What needs to be done — A bare number is all that is needed: how many lines below contain the string "waiters"?

[Collected data entries]
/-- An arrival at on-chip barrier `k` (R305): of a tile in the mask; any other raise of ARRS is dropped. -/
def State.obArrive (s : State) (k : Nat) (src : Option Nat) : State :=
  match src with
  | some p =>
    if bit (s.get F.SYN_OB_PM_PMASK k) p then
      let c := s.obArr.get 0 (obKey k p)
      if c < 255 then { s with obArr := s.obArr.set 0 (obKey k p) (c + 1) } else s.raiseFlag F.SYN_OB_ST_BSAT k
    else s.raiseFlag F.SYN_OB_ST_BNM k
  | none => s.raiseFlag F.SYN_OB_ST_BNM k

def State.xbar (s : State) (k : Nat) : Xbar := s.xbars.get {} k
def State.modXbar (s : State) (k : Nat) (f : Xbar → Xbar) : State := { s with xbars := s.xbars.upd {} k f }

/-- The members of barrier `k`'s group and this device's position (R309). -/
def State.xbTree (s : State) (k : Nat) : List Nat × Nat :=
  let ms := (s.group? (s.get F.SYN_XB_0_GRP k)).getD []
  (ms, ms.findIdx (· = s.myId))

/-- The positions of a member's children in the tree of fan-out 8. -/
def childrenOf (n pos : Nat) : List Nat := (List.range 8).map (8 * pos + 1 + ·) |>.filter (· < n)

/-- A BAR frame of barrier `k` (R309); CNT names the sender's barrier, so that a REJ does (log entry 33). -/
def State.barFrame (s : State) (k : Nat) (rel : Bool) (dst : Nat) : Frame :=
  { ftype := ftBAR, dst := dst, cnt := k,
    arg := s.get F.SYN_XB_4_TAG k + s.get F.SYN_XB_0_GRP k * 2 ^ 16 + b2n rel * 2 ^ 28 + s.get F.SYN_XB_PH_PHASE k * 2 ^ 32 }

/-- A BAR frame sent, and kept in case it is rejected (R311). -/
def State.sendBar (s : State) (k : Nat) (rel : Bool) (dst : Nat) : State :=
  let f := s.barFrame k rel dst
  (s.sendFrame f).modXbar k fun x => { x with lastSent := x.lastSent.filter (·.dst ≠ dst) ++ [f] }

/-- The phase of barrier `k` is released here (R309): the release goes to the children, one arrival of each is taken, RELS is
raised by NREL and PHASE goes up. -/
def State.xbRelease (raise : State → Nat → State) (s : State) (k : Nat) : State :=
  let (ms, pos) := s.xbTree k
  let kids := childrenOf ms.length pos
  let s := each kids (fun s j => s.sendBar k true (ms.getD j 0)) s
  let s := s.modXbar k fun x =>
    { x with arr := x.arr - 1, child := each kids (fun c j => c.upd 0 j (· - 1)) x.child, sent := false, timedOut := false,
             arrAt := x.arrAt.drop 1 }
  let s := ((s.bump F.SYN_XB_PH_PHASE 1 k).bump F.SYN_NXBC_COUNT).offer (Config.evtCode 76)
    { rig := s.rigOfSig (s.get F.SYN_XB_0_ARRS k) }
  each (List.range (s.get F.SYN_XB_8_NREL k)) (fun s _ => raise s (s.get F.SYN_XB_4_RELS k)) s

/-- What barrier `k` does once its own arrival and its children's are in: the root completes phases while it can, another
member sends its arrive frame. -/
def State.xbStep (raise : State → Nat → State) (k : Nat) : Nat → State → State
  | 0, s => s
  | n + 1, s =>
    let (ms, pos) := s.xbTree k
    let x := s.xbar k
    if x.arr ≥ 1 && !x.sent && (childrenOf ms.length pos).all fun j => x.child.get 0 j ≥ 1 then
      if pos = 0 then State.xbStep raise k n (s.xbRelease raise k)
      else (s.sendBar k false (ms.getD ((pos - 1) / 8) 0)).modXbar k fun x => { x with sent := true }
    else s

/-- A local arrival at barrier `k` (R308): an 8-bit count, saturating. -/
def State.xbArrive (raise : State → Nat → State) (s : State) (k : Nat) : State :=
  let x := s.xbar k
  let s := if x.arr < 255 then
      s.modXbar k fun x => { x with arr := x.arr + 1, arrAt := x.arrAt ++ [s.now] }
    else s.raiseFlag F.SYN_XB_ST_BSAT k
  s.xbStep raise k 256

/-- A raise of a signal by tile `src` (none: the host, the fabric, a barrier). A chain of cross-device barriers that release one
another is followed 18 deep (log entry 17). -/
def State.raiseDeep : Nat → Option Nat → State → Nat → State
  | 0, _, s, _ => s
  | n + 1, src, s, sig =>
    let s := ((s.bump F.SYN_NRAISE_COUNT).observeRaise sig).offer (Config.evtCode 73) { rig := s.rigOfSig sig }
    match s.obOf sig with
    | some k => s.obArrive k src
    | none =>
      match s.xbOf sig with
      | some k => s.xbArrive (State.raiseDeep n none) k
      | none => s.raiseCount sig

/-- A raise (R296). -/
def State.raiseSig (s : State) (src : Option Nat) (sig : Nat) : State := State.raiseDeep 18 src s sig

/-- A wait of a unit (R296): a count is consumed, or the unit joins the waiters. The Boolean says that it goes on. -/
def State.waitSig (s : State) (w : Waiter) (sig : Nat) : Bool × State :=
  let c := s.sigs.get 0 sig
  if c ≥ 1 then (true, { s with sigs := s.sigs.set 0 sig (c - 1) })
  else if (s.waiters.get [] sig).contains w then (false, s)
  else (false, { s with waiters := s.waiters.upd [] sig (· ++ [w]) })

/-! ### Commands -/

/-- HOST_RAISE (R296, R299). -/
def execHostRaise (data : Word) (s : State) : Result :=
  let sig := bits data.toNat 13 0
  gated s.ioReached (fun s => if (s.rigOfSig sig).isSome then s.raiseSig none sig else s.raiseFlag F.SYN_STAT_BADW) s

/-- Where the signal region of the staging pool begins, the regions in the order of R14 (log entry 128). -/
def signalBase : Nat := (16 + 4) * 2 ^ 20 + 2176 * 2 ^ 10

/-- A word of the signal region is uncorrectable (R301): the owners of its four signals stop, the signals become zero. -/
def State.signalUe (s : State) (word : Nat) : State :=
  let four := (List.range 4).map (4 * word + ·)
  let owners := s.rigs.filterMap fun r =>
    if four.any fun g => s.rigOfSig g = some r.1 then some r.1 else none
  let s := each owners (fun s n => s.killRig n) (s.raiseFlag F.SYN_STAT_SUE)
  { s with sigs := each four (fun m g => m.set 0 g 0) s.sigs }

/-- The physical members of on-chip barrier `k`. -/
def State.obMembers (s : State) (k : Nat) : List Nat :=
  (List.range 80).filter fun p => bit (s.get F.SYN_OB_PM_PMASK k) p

Response box — 3